# Which book?



## Sandy_Saunders (Nov 17, 2008)

We are thinking of going to Italy next year and so I looked at the Vicarious books site with a view to buying a Sosta guide. There are two on offer, does anyone have an opinion on which is best?

Also it occurs to me that the books may be reissued annually as with the Bord Atlas, in which case it may be worth waiting a bit. Is this the case?

Thanks

Sandy


----------



## peejay (May 10, 2005)

Hi Sandy,

We bought the Guida Camper a few years ago and found it very handy both as a sosta guide and it also doubled up as a good map.
The trouble is it hasn't been updated since 2007 and I don't think there are any current plans to do so in the future.

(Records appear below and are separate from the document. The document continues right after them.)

-- ==== Sys2Proof/Laws/Header.lean ====
section
/-! SUPPORT. The fields of a header word built from its parts (30_encoding.md R91, R94), and what the rows of the
opcode map ask of them. -/

namespace Sys2Proof

@[simp] theorem headerOp_mkHeader (op a : BitVec 8) (b : BitVec 16) : headerOp (mkHeader op a b) = op := by
  apply BitVec.eq_of_getLsbD_eq
  intro i hi
  simp only [headerOp, mkHeader, BitVec.getLsbD_extractLsb', BitVec.getLsbD_append]
  simp [hi, show ¬ 24 + i < 16 by omega, show ¬ 24 + i - 16 < 8 by omega, show 24 + i - 16 - 8 = i by omega]

@[simp] theorem headerA_mkHeader (op a : BitVec 8) (b : BitVec 16) : headerA (mkHeader op a b) = a := by
  apply BitVec.eq_of_getLsbD_eq
  intro i hi
  simp only [headerA, mkHeader, BitVec.getLsbD_extractLsb', BitVec.getLsbD_append]
  simp [hi, show ¬ 16 + i < 16 by omega, show 16 + i - 16 = i by omega]

@[simp] theorem headerB_mkHeader (op a : BitVec 8) (b : BitVec 16) : headerB (mkHeader op a b) = b := by
  apply BitVec.eq_of_getLsbD_eq
  intro i hi
  simp only [headerB, mkHeader, BitVec.getLsbD_extractLsb', BitVec.getLsbD_append]
  simp [hi]

/-- A header word is made of its three fields. -/
theorem mkHeader_fields (h : Word32) : mkHeader (headerOp h) (headerA h) (headerB h) = h := by
  apply BitVec.eq_of_getLsbD_eq
  intro i hi
  simp only [headerOp, headerA, headerB, mkHeader, BitVec.getLsbD_extractLsb', BitVec.getLsbD_append]
  by_cases h1 : i < 16
  · simp [h1]
  · by_cases h2 : i < 24
    · simp [h1, show i - 16 < 8 by omega, show 16 + (i - 16) = i by omega]
    · simp [h1, show ¬ i - 16 < 8 by omega, show i - 16 - 8 < 8 by omega, show 24 + (i - 16 - 8) = i by omega]

/-- The high bits of a zero-extended field are 0. -/
theorem extractLsb'_setWidth_high {n : Nat} (x : BitVec n) : (x.setWidth 16).extractLsb' n (16 - n) = 0#(16 - n) := by
  apply BitVec.eq_of_getLsbD_eq
  intro i hi
  simp only [BitVec.getLsbD_extractLsb', BitVec.getLsbD_setWidth, BitVec.getLsbD_zero]
  rw [BitVec.getLsbD_of_ge x (n + i) (by omega)]; simp

/-- The low bits of a zero-extended field are the field. -/
theorem extractLsb'_setWidth_low {n : Nat} (hn : n ≤ 16) (x : BitVec n) :
    (x.setWidth 16).extractLsb' 0 n = x := by
  apply BitVec.eq_of_getLsbD_eq
  intro i hi
  simp [hi, show i < 16 by omega]

/-- A 24-bit address is made of the header fields it is split into. -/
theorem append_extract_addr (x : BitVec 24) : x.extractLsb' 16 8 ++ x.extractLsb' 0 16 = x := by
  apply BitVec.eq_of_getLsbD_eq
  intro i hi
  simp only [BitVec.getLsbD_append, BitVec.getLsbD_extractLsb']
  by_cases h1 : i < 16
  · simp [h1]
  · simp [h1, show i - 16 < 8 by omega, show 16 + (i - 16) = i by omega]

end Sys2Proof
end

Sorry, can't comment on the other book.

I found the POI's very helpful from the Turismo Itinerante website if that helps.

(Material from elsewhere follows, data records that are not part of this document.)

-- ==== Sys2Proof/Tests/Slice0.lean ====
section
/-! SUPPORT. Tests: a word of each command written out from its encoding rule, one-step tests whose expected values
stand in the spec, and for each statement with hypotheses a state that meets them. -/

namespace Sys2Proof.Tests

open Sys2Proof Sys2Proof.Machine Sys2Proof.Safety

/-! ### Well-formedness: R100 -/

theorem test_encode_mode_0_ill_formed : (Instr.encodeMsg 0#2).wellFormed = false := by decide

theorem test_decode_mode_0_ill_formed : (Instr.decodeMsg 0#2).wellFormed = false := by decide

theorem test_encode_mode_3_well_formed : (Instr.encodeMsg 3#2).wellFormed = true := by decide

/-! ### Decoding: the words of 30_encoding.md R94, and of the vectors of 95_test_vectors.md where one is named -/

/-- The instruction a header and an operand word decode to. -/
def decoded (h : Word32) (w : Option Word64) : Option Instr := (decode ⟨h, w⟩).toOption

/-- The reason a header and an operand word do not decode. -/
def rejected (h : Word32) (w : Option Word64) : Option Reject :=
  match decode ⟨h, w⟩ with
  | .error r => some r
  | .ok _ => none

theorem test_decode_nop : decoded 0x00000000#32 none = some .nop := by decide
theorem test_decode_wClear : decoded 0x01000000#32 none = some .wClear := by decide
theorem test_decode_wBool : decoded 0x02000001#32 none = some (.wBool 1#1) := by decide
theorem test_decode_wUint : decoded 0x030D0000#32 (some 0x1ABC#64) = some (.wUint 13#8 6844#64) := by decide
theorem test_decode_wInt : decoded 0x04040000#32 (some 0xFFFFFFFFFFFFFFFD#64) = some (.wInt 4#8 (-3#64)) := by decide
theorem test_decode_wByte : decoded 0x050000FF#32 none = some (.wByte 255#8) := by decide
theorem test_decode_wFinish : decoded 0x06000000#32 none = some .wFinish := by decide
theorem test_decode_wPos : decoded 0x07000000#32 none = some .wPos := by decide
theorem test_decode_rRewind : decoded 0x08000000#32 none = some .rRewind := by decide
theorem test_decode_rBool : decoded 0x09000000#32 none = some .rBool := by decide
theorem test_decode_rUint : decoded 0x0A400000#32 none = some (.rUint 64#8) := by decide
theorem test_decode_rInt : decoded 0x0B0C0000#32 none = some (.rInt 12#8) := by decide
theorem test_decode_rByte : decoded 0x0C000000#32 none = some .rByte := by decide
theorem test_decode_rPos : decoded 0x0D000000#32 none = some .rPos := by decide
theorem test_decode_crcInit : decoded 0x10000001#32 none = some (.crcInit 1#1) := by decide
theorem test_decode_crcByte : decoded 0x11000061#32 none = some (.crcByte 0x61#8) := by decide
theorem test_decode_crcRead : decoded 0x12000000#32 none = some .crcRead := by decide
theorem test_decode_crcCheck : decoded 0x13000000#32 (some 0xC613FBDA#64) = some (.crcCheck 0xC613FBDA#64) := by decide
theorem test_decode_crcObuf : decoded 0x14000000#32 none = some .crcObuf := by decide
theorem test_decode_crcIbuf :
    decoded 0x15000000#32 (some 0x0000000800000002#64) = some (.crcIbuf (8#32 ++ 2#32)) := by decide
theorem test_decode_encode : decoded 0x18000002#32 none = some (.encodeMsg 2#2) := by decide
theorem test_decode_decode : decoded 0x19000001#32 none = some (.decodeMsg 1#2) := by decide
theorem test_decode_peekTag : decoded 0x1A000000#32 none = some .peekTag := by decide
theorem test_decode_width : decoded 0x1B030000#32 none = some (.width 3#8) := by decide
theorem test_decode_csrRd : decoded 0x20000051#32 none = some (.csrRd 0x0051#16) := by decide
theorem test_decode_csrWr : decoded 0x21000041#32 (some 0x10005#64) = some (.csrWr 0x0041#16 0x10005#64) := by decide
theorem test_decode_ibWr : decoded 0x22010002#32 (some 0x21#64) = some (.ibWr 0x010002#24 0x21#64) := by decide
theorem test_decode_ibRd : decoded 0x23000100#32 none = some (.ibRd 256#24) := by decide
theorem test_decode_obRd : decoded 0x24800001#32 none = some (.obRd 0x800001#24) := by decide
theorem test_decode_descWr : decoded 0x25030001#32 (some 7#64) = some (.descWr 3#8 1#16 7#64) := by decide
theorem test_decode_descRd : decoded 0x26030001#32 none = some (.descRd 3#8 1#16) := by decide
theorem test_decode_valWr : decoded 0x27010000#32 (some 1#64) = some (.valWr 1#8 1#64) := by decide
theorem test_decode_valRd : decoded 0x28020000#32 none = some (.valRd 2#8) := by decide
theorem test_decode_vbWr : decoded 0x29020001#32 (some 0x61#64) = some (.vbWr 2#8 1#16 0x61#64) := by decide
theorem test_decode_vbRd : decoded 0x2A020001#32 none = some (.vbRd 2#8 1#16) := by decide
theorem test_decode_reset : decoded 0x3F000000#32 none = some .reset := by decide

/-- BW-27, BW-29, HA-30. -/
theorem test_reserved_bits : rejected 0x02000002#32 none = some .reserved ∧
    rejected 0x050001FF#32 none = some .reserved ∧ rejected 0x19000004#32 none = some .reserved := by decide

/-- BW-28, and R99 the other way. -/
theorem test_operand_presence : rejected 0x03030000#32 none = some .operand ∧
    rejected 0x00000000#32 (some 0#64) = some .operand := by decide

/-- R97: the ends of the unassigned ranges. -/
theorem test_unassigned_opcodes : rejected 0x0E000000#32 none = some .opcode ∧
    rejected 0x2B000000#32 none = some .opcode ∧ rejected 0x3E000000#32 none = some .opcode ∧
    rejected 0xFF000000#32 (some 0#64) = some .opcode := by decide

/-- A table word of 32 bits runs with an operand word of zeros (W_UINT 1, 0), and one of no operand as it is. -/
theorem test_table_words : decodeTableWord 32 0x03010000 = some (.wUint 1#8 0#64) ∧
    decodeTableWord 32 0x29000000 = some (.vbWr 0#8 0#16 0#64) ∧
    decodeTableWord 32 0x1A000000 = some .peekTag := by decide

/-! ### One step -/

/-- The state after an instruction. -/
def ran (i : Instr) (s : State) : State :=
  match exec i s with
  | .next t => t
  | .fault _ => s
  | .refused _ => s

/-- An OK response. -/
def ok (v : Word64) : Option Response := some ⟨0#32, v⟩

/-- An error response. -/
def err (status : Word32) : Option Response := some ⟨status, 0#64⟩

/-- Small parameters: 8 bytes of IBUF and OBUF, 6 fields of 4 bytes. -/
def small : Config.Params := { ibufBytes := 8, obufBytes := 8, maxFields := 6, maxFieldBytes := 4 }

/-- After reset, with the small parameters. -/
def start : State := State.powerUp small

/-- Bytes from address 0 on. -/
def listed (bs : List Byte) : Memory 8 := bs.mapIdx fun k b => (k, b)

/-- With an input loaded. -/
def input (bs : List Byte) (s : State) : State := (s.setIbuf (listed bs)).setRlen (BitVec.ofNat 32 bs.length)

/-- With `n` bits written, in bytes of which none is 0. -/
def written (bs : List Byte) (n : BitVec 32) (s : State) : State := (s.setObuf (listed bs)).setWpos n

/-- With a message descriptor. -/
def fields (ds : List (Word64 × Word64 × Word64)) (s : State) : State :=
  (s.setDesc (ds.mapIdx fun i d => [(descKey i 0, d.1), (descKey i 1, d.2.1), (descKey i 2, d.2.2)]).flatten).setMsgNfields
    (BitVec.ofNat 32 ds.length)

/-- With values. -/
def values (vs : List Word64) (s : State) : State := s.setVal (vs.mapIdx fun i v => (i, v))

/-- The message of L1-1: BoundedInt(0,255) and Bool, with 42 and true. -/
def report : State := values [42#64, 1#64] (fields [(1#64, 0#64, 255#64), (0#64, 0#64, 0#64)] start)

/-- R280. -/
theorem test_nop : (ran .nop start).response = ok 0#64 := by decide

/-- BW-21. -/
theorem test_wClear : (ran .wClear (written [0x2A#8, 0x80#8] 9#32 start)).obuf = [] ∧
    (ran .wClear (written [0x2A#8, 0x80#8] 9#32 start)).wpos = 0#32 := by decide

/-- BW-17. -/
theorem test_wBool : (ran (.wBool 1#1) (written [0x2A#8] 8#32 start)).obuf = [(0, 0x2A#8), (1, 0x80#8)] := by decide

/-- BW-1, BW-2. -/
theorem test_wUint : (ran (.wUint 3#8 5#64) start).obufAt 0 = 0xA0#8 ∧
    (ran (.wUint 3#8 8#64) start).response = err 0x21#32 := by decide

/-- BW-8, BW-13. -/
theorem test_wInt : (ran (.wInt 4#8 (-3#64)) start).obufAt 0 = 0xD0#8 ∧
    (ran (.wInt 1#8 0#64) start).response = err 0x11#32 := by decide

/-- BW-16. -/
theorem test_wByte : (ran (.wByte 0xFF#8) (written [0x80#8] 1#32 start)).obuf = [(0, 0xFF#8), (1, 0x80#8)] := by decide

/-- BW-18. -/
theorem test_wFinish : (ran .wFinish (written [0x2A#8, 0x80#8] 9#32 start)).response = ok 2#64 := by decide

http://www.turismoitinerante.com/php/sosta/italia/search.php

Also, I haven't looked recently but I think there are quite a few sosta's in the Bordatlas euro edition as well, the 2012 edition should be out about now.

Pete


----------



## Zebedee (Oct 3, 2007)

Hi Pete

Have you found those POIs to be fairly accurate? (Thanks for the link.)

I've been having a look at a few on Google Maps Street View, and so far most of them show no obvious campsite or sosta.

I must be doing something daft! :roll: 

Dave


----------



## peejay (May 10, 2005)

Ciao Dave,

I've used them over the past years for mainland Italy down as far as Ancona and on Sardinia and they've been fine. There might have been a few duff ones but you'll always get that.
It found me one in the middle of Firenze that didn't have any signs and there was no way you would have found it or knew it was there without POI's.

All mine are also in the csdatabase of course :wink: 


Pete


----------



## scouter (Dec 14, 2007)

WE spent 6 weeks in Italy going anticlockwise around thew country in Sept and Oct and we used Guida Camper and the ASCI guide.

Yes Guida camper doea seem to be getting out of date, places closed etc but its a useful map in its own right. Not used the other book I'm afraid

alan


----------



## Sandy_Saunders (Nov 17, 2008)

As a post-script to this thread, we have just returned from Italy. The book that proved most useful was the Bord Atlas, (non Germany section). 

The Guida Camper is comprehensive, with lots of sites, but few of them have GPS lat/long co-ordinates. Eventually it was discarded in favour of the Bord Atlas. I also used internet resources on the few occasions when I had wifi.

We much enjoyed our trip to Italy, but will go later in the year next time. 8O 

Sandy


----------